▸ **EXERCISE AIM**
Which lines below include the string "Claims"? Please show each one.

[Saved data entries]

-- ==== Sys2Proof/Machine/Layout.lean ====
section
/-! DEFINITION. The layout record of cpyt and the element addresses of its window (R247, R282), and the sizes of operand images (R230). -/

namespace Sys2Proof.Machine

open Sys2Proof

/-- Bits of an element packed in memory: a ta6 element takes six (R49). -/
def packedBits (t : Nat) : Nat := if t = 10 then 6 else typeWidth t

/-! ## Operand images (R230) -/

/-- The largest K of a format; 0 for a format that no slot holds. -/
def largestK (fmt : Nat) : Nat :=
  if fmt = 6 then 32 else if fmt = 7 ∨ fmt = 8 then 64
  else if fmt = 0 ∨ fmt = 1 ∨ fmt = 9 ∨ fmt = 10 then 128 else if fmt = 11 ∨ fmt = 12 then 256 else 0

/-- Format, K and scaled bit that a slot may hold. -/
def slotAllows (fmt k : Nat) (scaled : Bool) : Bool :=
  k % 32 == 0 && decide (32 ≤ k) && decide (k ≤ largestK fmt) && (!scaled || fmt == 0 || fmt == 9 || fmt == 10 || fmt == 11)

/-- Bytes of a row of K elements. -/
def rowBytes (fmt k : Nat) : Nat := k * packedBits fmt / 8

/-- Bytes of an operand image. -/
def imageBytes (fmt k : Nat) (scaled : Bool) : Nat := 64 * rowBytes fmt k + (if scaled then 512 else 0)

/-! ## The record (R282) -/

/-- Entries at or above the rank are read as a fixed value. -/
def upToRank {α : Type} (rank : Nat) (fixed : α) (l : List α) : List α :=
  l.zipIdx.map fun e => if e.2 < rank then e.1 else fixed

/-- The record of 96 bytes, read without its checks. -/
def Layout.ofBytes (b : List Byte) : Layout :=
  let w (i : Nat) : Word := recWord b (8 * i)
  let rank := fld (w 1) 2 0
  { fmt := fld (w 0) 61 57, base := fld (w 0) 56 0, fill := (w 1).extractLsb' 32 32, transpose := (w 1).getLsbD 24,
    pitch := fld (w 1) 23 8, inter := fld (w 1) 6 3,
    ext := upToRank rank 1 [fld (w 2) 31 0, fld (w 2) 63 32, fld (w 3) 31 0, fld (w 3) 63 32],
    win := upToRank rank 1 [fld (w 4) 15 0, fld (w 4) 31 16, fld (w 4) 47 32, fld (w 4) 63 48],
    stride := upToRank rank 0 [0, fld (w 5) 39 0, fld (w 6) 39 0, fld (w 7) 39 0],
    org := upToRank rank 0 [toInt 32 (fld (w 8) 31 0), toInt 32 (fld (w 8) 63 32), toInt 32 (fld (w 9) 31 0),
      toInt 32 (fld (w 9) 63 32)],
    scales := fld (w 10) 56 0 }

/-- A reserved bit of the record is set. -/
def layoutReserved (b : List Byte) : Bool :=
  let w (i : Nat) : Word := recWord b (8 * i)
  fld (w 0) 63 62 != 0 || fld (w 1) 31 25 != 0 || fld (w 1) 7 7 != 0 || fld (w 5) 63 40 != 0 || fld (w 6) 63 40 != 0 ||
  fld (w 7) 63 40 != 0 || fld (w 10) 63 57 != 0 || (w 11) != 0

/-- A window or an origin at or above the rank is not 1 or not 0. -/
def layoutAbove (b : List Byte) : Bool :=
  let rank := fld (recWord b 8) 2 0
  (List.range 4).any fun d =>
    decide (rank ≤ d) && (recNat b (32 + 2 * d) 2 != 1 || recNat b (64 + 4 * d) 4 != 0)

def Layout.winAt (l : Layout) (d : Nat) : Nat := l.win.getD d 1
def Layout.extAt (l : Layout) (d : Nat) : Nat := l.ext.getD d 1
def Layout.orgAt (l : Layout) (d : Nat) : Int := l.org.getD d 0

/-- Bits of an element. -/
def Layout.bitsOf (l : Layout) : Nat := packedBits l.fmt

/-- Elements of a destination row, and rows of an innermost pair. -/
def Layout.rowLen (l : Layout) : Nat := if l.transpose then l.winAt 1 else l.winAt 0
def Layout.rowsIn (l : Layout) : Nat := if l.transpose then l.winAt 0 else l.winAt 1

/-- Destination rows. -/
def Layout.rows (l : Layout) : Nat := l.rowsIn * l.winAt 2 * l.winAt 3

/-- Data bytes, which count as arrivals, and bytes that the destination must hold. -/
def Layout.dataBytes (l : Layout) : Nat := l.rows * l.rowLen * l.bitsOf / 8
def Layout.destBytes (l : Layout) : Nat := l.rows * l.pitch * 64

/-- The granularity of win0, org0 and ext0 (R247). -/
def Layout.step (l : Layout) : Nat := if l.fmt = 11 ∨ l.fmt = 12 then 2 else if l.fmt = 10 then 4 else 1

/-- What R247 and R282 reject with fault 0x0B; `toTile` says that the destination is a scratchpad tile, `toScaled` a scaled slot. -/
def layoutBad (b : List Byte) (toTile toScaled : Bool) : Bool :=
  let l := Layout.ofBytes b
  let rank := fld (recWord b 8) 2 0
  layoutReserved b || rank == 0 || decide (4 < rank) || decide (15 < l.fmt) ||
  (List.range 4).any (fun d => l.winAt d == 0) || layoutAbove b || l.pitch == 0 ||
  decide (l.pitch * 512 < l.rowLen * l.bitsOf) ||
  (l.inter != 0 && (l.pitch % 16 != 0 || !toTile)) ||
  (l.winAt 0 % l.step != 0 || l.orgAt 0 % (l.step : Int) != 0 || l.extAt 0 % l.step != 0) ||
  (l.scales != 0 && (!toScaled || l.orgAt 0 % 32 != 0))

/-! ## The window -/

/-- Is position p of dimension d inside the tensor? -/
def Layout.inside (l : Layout) (d : Nat) (p : Int) : Bool := decide (0 ≤ p) && decide (p < (l.extAt d : Int))

/-- Bits from one position to the next of a dimension above 0; a stride of 0 means the element size. -/
def Layout.strideBits (l : Layout) (d : Nat) : Nat :=
  let s := l.stride.getD d 0
  if s = 0 then l.bitsOf else 8 * s

/-- Bit address of an element at in-range positions. -/
def Layout.bitAt (l : Layout) (p0 p1 p2 p3 : Nat) : Nat :=
  8 * l.base + p0 * l.bitsOf + p1 * l.strideBits 1 + p2 * l.strideBits 2 + p3 * l.strideBits 3

/-- The indices (i1, i2, i3) of the window. -/
def Layout.outer (l : Layout) : List (Nat × Nat × Nat) :=
  (List.range (l.winAt 3)).flatMap fun i3 => (List.range (l.winAt 2)).flatMap fun i2 =>
    (List.range (l.winAt 1)).map fun i1 => (i1, i2, i3)

/-- Byte ranges that the in-range positions read. -/
def Layout.runs (l : Layout) : List (Nat × Nat) :=
  l.outer.filterMap fun i =>
    let p1 := l.orgAt 1 + i.1
    let p2 := l.orgAt 2 + i.2.1
    let p3 := l.orgAt 3 + i.2.2
    let lo := if l.orgAt 0 < 0 then 0 else (l.orgAt 0).toNat
    let hi := Nat.min (l.orgAt 0 + l.winAt 0).toNat (l.extAt 0)
    if l.inside 1 p1 && l.inside 2 p2 && l.inside 3 p3 && decide (lo < hi) then
      let a := l.bitAt lo p1.toNat p2.toNat p3.toNat
      let z := l.bitAt (hi - 1) p1.toNat p2.toNat p3.toNat + l.bitsOf
      some (a / 8, (z + 7) / 8 - a / 8)
    else none

/-- The bit addresses of the elements of a destination row, `none` where the position is out of range. -/
def Layout.rowElems (l : Layout) (u i2 i3 : Nat) : List (Option Nat) :=
  (List.range l.rowLen).map fun v =>
    let i1 := if l.transpose then v else u
    let i0 := if l.transpose then u else v
    let p0 := l.orgAt 0 + i0
    let p1 := l.orgAt 1 + i1
    let p2 := l.orgAt 2 + i2
    let p3 := l.orgAt 3 + i3
    if l.inside 0 p0 && l.inside 1 p1 && l.inside 2 p2 && l.inside 3 p3 then
      some (l.bitAt p0.toNat p1.toNat p2.toNat p3.toNat)
    else none

/-- The destination rows: u, i2, i3 in rising row number. -/
def Layout.rowList (l : Layout) : List (Nat × Nat × Nat) :=
  (List.range (l.winAt 3)).flatMap fun i3 => (List.range (l.winAt 2)).flatMap fun i2 =>
    (List.range l.rowsIn).map fun u => (u, i2, i3)

def Layout.rowNumber (l : Layout) (i : Nat × Nat × Nat) : Nat := i.1 + l.rowsIn * (i.2.1 + l.winAt 2 * i.2.2)

/-- Destination byte of offset o of a row, with the bank interleave. -/
def Layout.destAt (l : Layout) (row o : Nat) : Nat :=
  row * l.pitch * 64 + 1024 * (o / 1024) + (o % 1024 + 64 * (row * l.inter % 16)) % 1024

/-- Scale-array address of block j of a row: the row's position of dimension 1 selects it (log 14, DEDUCED). -/
def Layout.scaleAt (l : Layout) (p1 : Nat) (j : Nat) : Int :=
  (l.scales + p1 * ((l.extAt 0 + 31) / 32) + j : Nat) + l.orgAt 0 / 32

/-- Blocks of 32 elements in a destination row. -/
def Layout.blocks (l : Layout) : Nat := (l.rowLen + 31) / 32

/-- The scale bytes that are read: addresses for each row whose p1 is in range. -/
def Layout.scaleRuns (l : Layout) : List (Nat × Nat) :=
  if l.scales = 0 then []
  else
    l.rowList.filterMap fun i =>
      let p1 := l.orgAt 1 + i.1
      if l.inside 1 p1 then some ((l.scaleAt p1.toNat 0).toNat, l.blocks) else none

end Sys2Proof.Machine
end

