-- ==== Sys2Proof/Decode.lean ====
section
/-! DEFINITION. The decoder and the encoder (R71 to R83). Decoding is total: it gives the instruction, or the fault that the
pattern raises, by name and in the order of R79. -/

namespace Sys2Proof

/-- Why a pattern is no instruction (R79): the fault its fetch raises, or too few bytes were given. -/
inductive Reject where
  /-- Fault 0x01: the halfword 0x0000, a reserved major, an unassigned code or type (R73, R76, R80). -/
  | illegalEncoding
  /-- Fault 0x02: a reserved or unused field is nonzero, or a field is out of range (R76). -/
  | reservedField
  /-- Fault 0x04: a register group is misaligned (R118). -/
  | misalignedGroup
  /-- The bytes end before the instruction does. -/
  | tooShort
deriving DecidableEq, Repr

/-- The fault code of a rejected pattern (R336); bytes that are not there have none of their own (their fetch faults, R72). -/
def Reject.code : Reject → Code
  | .illegalEncoding => 0x01
  | .reservedField => 0x02
  | .misalignedGroup => 0x04
  | .tooShort => 0x06

/-- The last checks of a 32-bit word in the order of R79: the type of `i`, then the bits `zeros` that must be zero and the
ranges of the fields, then the alignment of groups. -/
def finish (w : BitVec 32) (zeros : BitVec 32) (i : Instr) : Except Reject Instr :=
  if i.illegal then .error .illegalEncoding
  else if w &&& zeros ≠ 0 then .error .reservedField
  else if i.badField then .error .reservedField
  else if i.badGroup then .error .misalignedGroup
  else .ok i

/-- Major 0x00 (R80). -/
def decodeMajor00 (w : BitVec 32) : Except Reject Instr :=
  match (w.extractLsb' 25 7).toNat with
  | 0 => finish w 0x00000000 (.add (w.extractLsb' 7 6) (w.extractLsb' 13 6) (w.extractLsb' 19 6))
  | 1 => finish w 0x00000000 (.sub (w.extractLsb' 7 6) (w.extractLsb' 13 6) (w.extractLsb' 19 6))
  | 2 => finish w 0x00000000 (.and (w.extractLsb' 7 6) (w.extractLsb' 13 6) (w.extractLsb' 19 6))
  | 3 => finish w 0x00000000 (.or (w.extractLsb' 7 6) (w.extractLsb' 13 6) (w.extractLsb' 19 6))
  | 4 => finish w 0x00000000 (.xor (w.extractLsb' 7 6) (w.extractLsb' 13 6) (w.extractLsb' 19 6))
  | 5 => finish w 0x00000000 (.sll (w.extractLsb' 7 6) (w.extractLsb' 13 6) (w.extractLsb' 19 6))
  | 6 => finish w 0x00000000 (.srl (w.extractLsb' 7 6) (w.extractLsb' 13 6) (w.extractLsb' 19 6))
  | 7 => finish w 0x00000000 (.sra (w.extractLsb' 7 6) (w.extractLsb' 13 6) (w.extractLsb' 19 6))
  | 8 => finish w 0x00000000 (.slt (w.extractLsb' 7 6) (w.extractLsb' 13 6) (w.extractLsb' 19 6))
  | 9 => finish w 0x00000000 (.sltu (w.extractLsb' 7 6) (w.extractLsb' 13 6) (w.extractLsb' 19 6))
  | 10 => finish w 0x00000000 (.min (w.extractLsb' 7 6) (w.extractLsb' 13 6) (w.extractLsb' 19 6))
  | 11 => finish w 0x00000000 (.max (w.extractLsb' 7 6) (w.extractLsb' 13 6) (w.extractLsb' 19 6))
  | 12 => finish w 0x00000000 (.minu (w.extractLsb' 7 6) (w.extractLsb' 13 6) (w.extractLsb' 19 6))
  | 13 => finish w 0x00000000 (.maxu (w.extractLsb' 7 6) (w.extractLsb' 13 6) (w.extractLsb' 19 6))
  | 14 => finish w 0x00000000 (.csel (w.extractLsb' 7 6) (w.extractLsb' 13 6) (w.extractLsb' 19 6))
  | _ => .error .illegalEncoding
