/-- The checks of a record: its plan, or the address that a failed almanac check notes. -/
def State.checkRecord (s : State) (ctx : Nat) (r : Rec) : Except (Option Nat) Plan :=
  if r.broken then .error none
  else
    match s.unitRead ctx r.header 128 with
    | .error _ => .error none
    | .ok hb =>
      let h := Header.ofBytes hb
      if h.bad || (r.det && !h.detSafe) then .error none
      else
        match s.unitRead ctx h.patches (8 * h.count), s.unitRead ctx r.remap (4 * (r.gridX * r.gridY)) with
        | .ok pb, .ok mb =>
          let patches := (wordsOf h.count pb).map fun w => PatchEntry.ofWord w h.len
          let es := quartersOf (r.gridX * r.gridY) mb
          let ps := es.map placeOf
          if patches.any (fun p => p.bad) || s.remapBad h es then .error none
          else
            match s.readTable ctx h.table (leastShare ps) with
            | none => .error none
            | some t =>
              if r.det && (s.context ctx).almMode != r.replay then .error none
              else
                match (if r.det then s.almanacBad ctx r.replay else none) with
                | some a => .error (some a)
                | none => .ok { rec_ := r, header := h, patches := patches, places := ps, table := t }
        | _, _ => .error none

/-! ## Arbitration (R38, R39) -/

/-- A deterministic launch of a context is live. -/
def State.detLive (s : State) (ctx : Nat) : Bool := s.launches.any fun e => e.2.ctx == ctx && e.2.det

/-- The head of a queue as the unit finds it: none when there is none to test, an unreadable record, or a record. -/
def State.headOf (s : State) (ctx q : Nat) : Option (Except Nat Rec) :=
  let x := (s.context ctx).queue q
  if x.stop || x.tail == x.head || (s.context ctx).isHeld then none
  else
    let va := x.recordVA x.head
    match s.unitRead ctx va 128 with
    | .error _ => some (.error va)
    | .ok b => some (.ok (Rec.ofBytes b))

/-- May a record start now: its wait mask is covered, and no other deterministic launch stands in the way? -/
def State.recordEligible (s : State) (ctx : Nat) (r : Rec) : Bool :=
  r.wait &&& (s.context ctx).events == r.wait && !(r.det && s.detLive ctx)

/-- The eligible heads: context, queue, record. -/
def State.eligible (s : State) : List (Nat × Nat × Except Nat Rec) :=
  s.contexts.flatMap fun c => (List.range 16).filterMap fun q =>
    match s.headOf c.1 q with
    | none => none
    | some (.error va) => some (c.1, q, .error va)
    | some (.ok r) => if s.recordEligible c.1 r then some (c.1, q, .ok r) else none

/-- The class of a head as ageing raised it. A record that could not be read has the lowest class (log 17, DESIGN CHOICE: R39 gives it
none). -/
def State.headClass (s : State) (e : Nat × Nat × Except Nat Rec) : Nat :=
  match e.2.2 with
  | .error _ => 0
  | .ok r => min 3 (r.prio + ((s.context e.1).queue e.2.1).raised)

/-- The head that the unit takes: highest class, round robin over (context, queue) from the one whose launch started last. -/
def State.nextHead (s : State) : Option (Nat × Nat × Except Nat Rec) :=
  leastBy (fun e => (3 - s.headClass e, (16 * e.1 + e.2.1 + 1024 - s.lastStart) % 1024)) s.eligible

/-- An eligible head was passed over. -/
def LQueue.passOver (x : LQueue) : LQueue := if x.pass = 255 then { x with pass := 0, raised := min 3 (x.raised + 1) } else { x with pass := x.pass + 1 }

/-! ## Launch start (R24, R25, R34, R84, R86, R149, R156, R283) -/

/-- The logical core of index i as launch start makes it. Its entry pip is a pinned pip that has arrived, so its wake bit is set (R25, R341;
log 17, DEDUCED). -/
def Plan.core (p : Plan) (launch i : Nat) : LCore :=
  let n := p.rec_.gridX * p.rec_.gridY
  let (pc, hosting, share) := p.places.getD i (0, 0, 0)
  let depths := p.table.handlers.foldl (fun ds h => match h.2.1 with | some d => ds.set (h.1 / 64) d | none => ds) [16, 16, 16, 16]
  let ends := p.table.ends.foldl
    (fun t e => Tbl.set t e.1 { isIn := e.2.1, ring := e.2.2.2.2.2, logCap := e.2.2.1,
                                peer := ((i + e.2.2.2.2.1) % (n : Int)).toNat, peerEnd := e.2.2.2.1, moved := 0, freed := 0,
                                held := false }) []
  let pip : Pip := { Pip.zero with
    w0 := BitVec.ofNat 64 (p.rec_.prio * 2 ^ 62 + 2 ^ 61 + p.header.code + p.header.entry), w3 := BitVec.ofNat 64 (i * 2 ^ 48) }
  { LCore.fresh with
    launch := launch, index := i, pcore := pc, hosting := hosting, share := share, seed := p.rec_.seed, depths := depths, ends := ends,
    binds := p.table.handlers.foldl (fun t h => Tbl.set t h.1 h.2.2) [],
    actors := p.table.actors.foldl (fun t a => Tbl.set t a.1 a.2) [],
    pinned := [QPip.make pip .entry launch], wake := true }

/-- Memory of a core given to a launch: its counters page is zero; its scratchpad is zeroed when it served no launch of this context last
(R156); its accumulators hold whatever `acc` says, for their contents are undefined (log 12, DESIGN CHOICE). -/
def State.giveCore (s : State) (ctx : Nat) (c : LCore) (acc : List Byte) : State :=
  let first := (s.pcore c.pcore).served != ctx + 1
  let pad := windowPA c.pcore 0 0
  let cnt := c.counterPA 0
  let ap := c.accPA 0
  let h := Mem.clear s.mem.home cnt 4096
  let h := if first then Mem.clear h pad 131072 else h
  let h := Mem.write (Mem.clear h ap 32768) ap acc
  let poison := s.mem.poison.filter fun g =>
    !((first && decide (pad ≤ 64 * g) && decide (64 * g < pad + 131072)) || (decide (cnt ≤ 64 * g) && decide (64 * g < cnt + 4096)))
  ({ s with mem := { s.mem with home := h, poison := poison } } : State)

/-- A launch as its plan makes it. -/
def Plan.launch (p : Plan) (ctx : Nat) (id : BitVec 32) (patches : List Patch) : Launch :=
  { ctx := ctx, launchId := id, paramVA := BitVec.ofNat 64 p.rec_.param, compVA := BitVec.ofNat 64 p.rec_.compl, gridX := p.rec_.gridX,
    gridY := p.rec_.gridY, det := p.rec_.det, replay := p.rec_.replay, prio := p.rec_.prio, seed := p.rec_.seed,
    setMask := p.rec_.mask, codeVA := BitVec.ofNat 64 p.header.code, codeLen := p.header.len, regions := p.header.regions,
    matrix := p.header.matrix, bound := BitVec.ofNat 21 p.header.bound, patches := patches, place := p.places,
    live := p.rec_.gridX * p.rec_.gridY, ending := .none }
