-- ==== Sys2Proof/Machine/Dispatch.lean ====
section
/-! DEFINITION. The dispatch: one arm for each constructor of the instruction type, each a direct call of its meaning. -/

namespace Sys2Proof.Machine

open Sys2Proof
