-- ==== Sys2Proof/Certificates/Slice0/Obligations.lean ====
section
/-! DEFINITION. What is claimed of the machine: one statement each, with the rules that it rests on. The vocabulary of the statements
stands in the namespace Claims. -/

namespace Sys2Proof.Claims

open Sys2Proof Sys2Proof.Machine

/-- Nothing of R79 step 6 and R207 stands in the way of the next instruction: the firing runs, has time left, and an open region has
room for one more. -/
structure Ready (s : State) : Prop where
  running : s.f.st = .running
  time    : s.f.yleft ≠ 0
  room    : s.f.region.isOpen = true → s.f.region.retired < 4096

/-- The state in which an instruction of four bytes has retired and left `t`. -/
def retired (s t : State) : State := t.retireTo (s.f.pc + 4)

/-- 1 for true, 0 for false. -/
def oneIf (p : Prop) [Decidable p] : Word := if p then 1 else 0

/-! ## Scalar integers -/

/-- Destination and result of the register and immediate instructions (R102, R103). -/
def aluResult (s : State) : Instr → Option (BitVec 6 × Word)
  | .add d a b => some (d, BitVec.ofNat 64 ((s.sreg a).toNat + (s.sreg b).toNat))
  | .sub d a b => some (d, BitVec.ofInt 64 ((s.sreg a).toInt - (s.sreg b).toInt))
  | .and d a b => some (d, s.sreg a &&& s.sreg b)
  | .or d a b => some (d, s.sreg a ||| s.sreg b)
  | .xor d a b => some (d, s.sreg a ^^^ s.sreg b)
  | .sll d a b => some (d, BitVec.ofNat 64 ((s.sreg a).toNat * 2 ^ ((s.sreg b).toNat % 64)))
  | .srl d a b => some (d, BitVec.ofNat 64 ((s.sreg a).toNat / 2 ^ ((s.sreg b).toNat % 64)))
  | .sra d a b => some (d, BitVec.ofInt 64 ((s.sreg a).toInt / (2 ^ ((s.sreg b).toNat % 64) : Nat)))
  | .slt d a b => some (d, oneIf ((s.sreg a).toInt < (s.sreg b).toInt))
  | .sltu d a b => some (d, oneIf ((s.sreg a).toNat < (s.sreg b).toNat))
  | .min d a b => some (d, BitVec.ofInt 64 (Min.min (s.sreg a).toInt (s.sreg b).toInt))
  | .max d a b => some (d, BitVec.ofInt 64 (Max.max (s.sreg a).toInt (s.sreg b).toInt))
  | .minu d a b => some (d, BitVec.ofNat 64 (Min.min (s.sreg a).toNat (s.sreg b).toNat))
  | .maxu d a b => some (d, BitVec.ofNat 64 (Max.max (s.sreg a).toNat (s.sreg b).toNat))
  | .csel d a b => some (d, if s.sreg b = 0 then s.sreg d else s.sreg a)
  | .addi d a i => some (d, BitVec.ofInt 64 ((s.sreg a).toInt + i.toInt))
  | .lui d i => some (d, BitVec.ofInt 64 (i.toInt * 8192))
  | .auipc d i => some (d, BitVec.ofInt 64 (s.f.pc.toInt + i.toInt * 8192))
  | _ => none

▸ **YOUR RESPONSE**
stands in the namespace Claims. -/
namespace Sys2Proof.Claims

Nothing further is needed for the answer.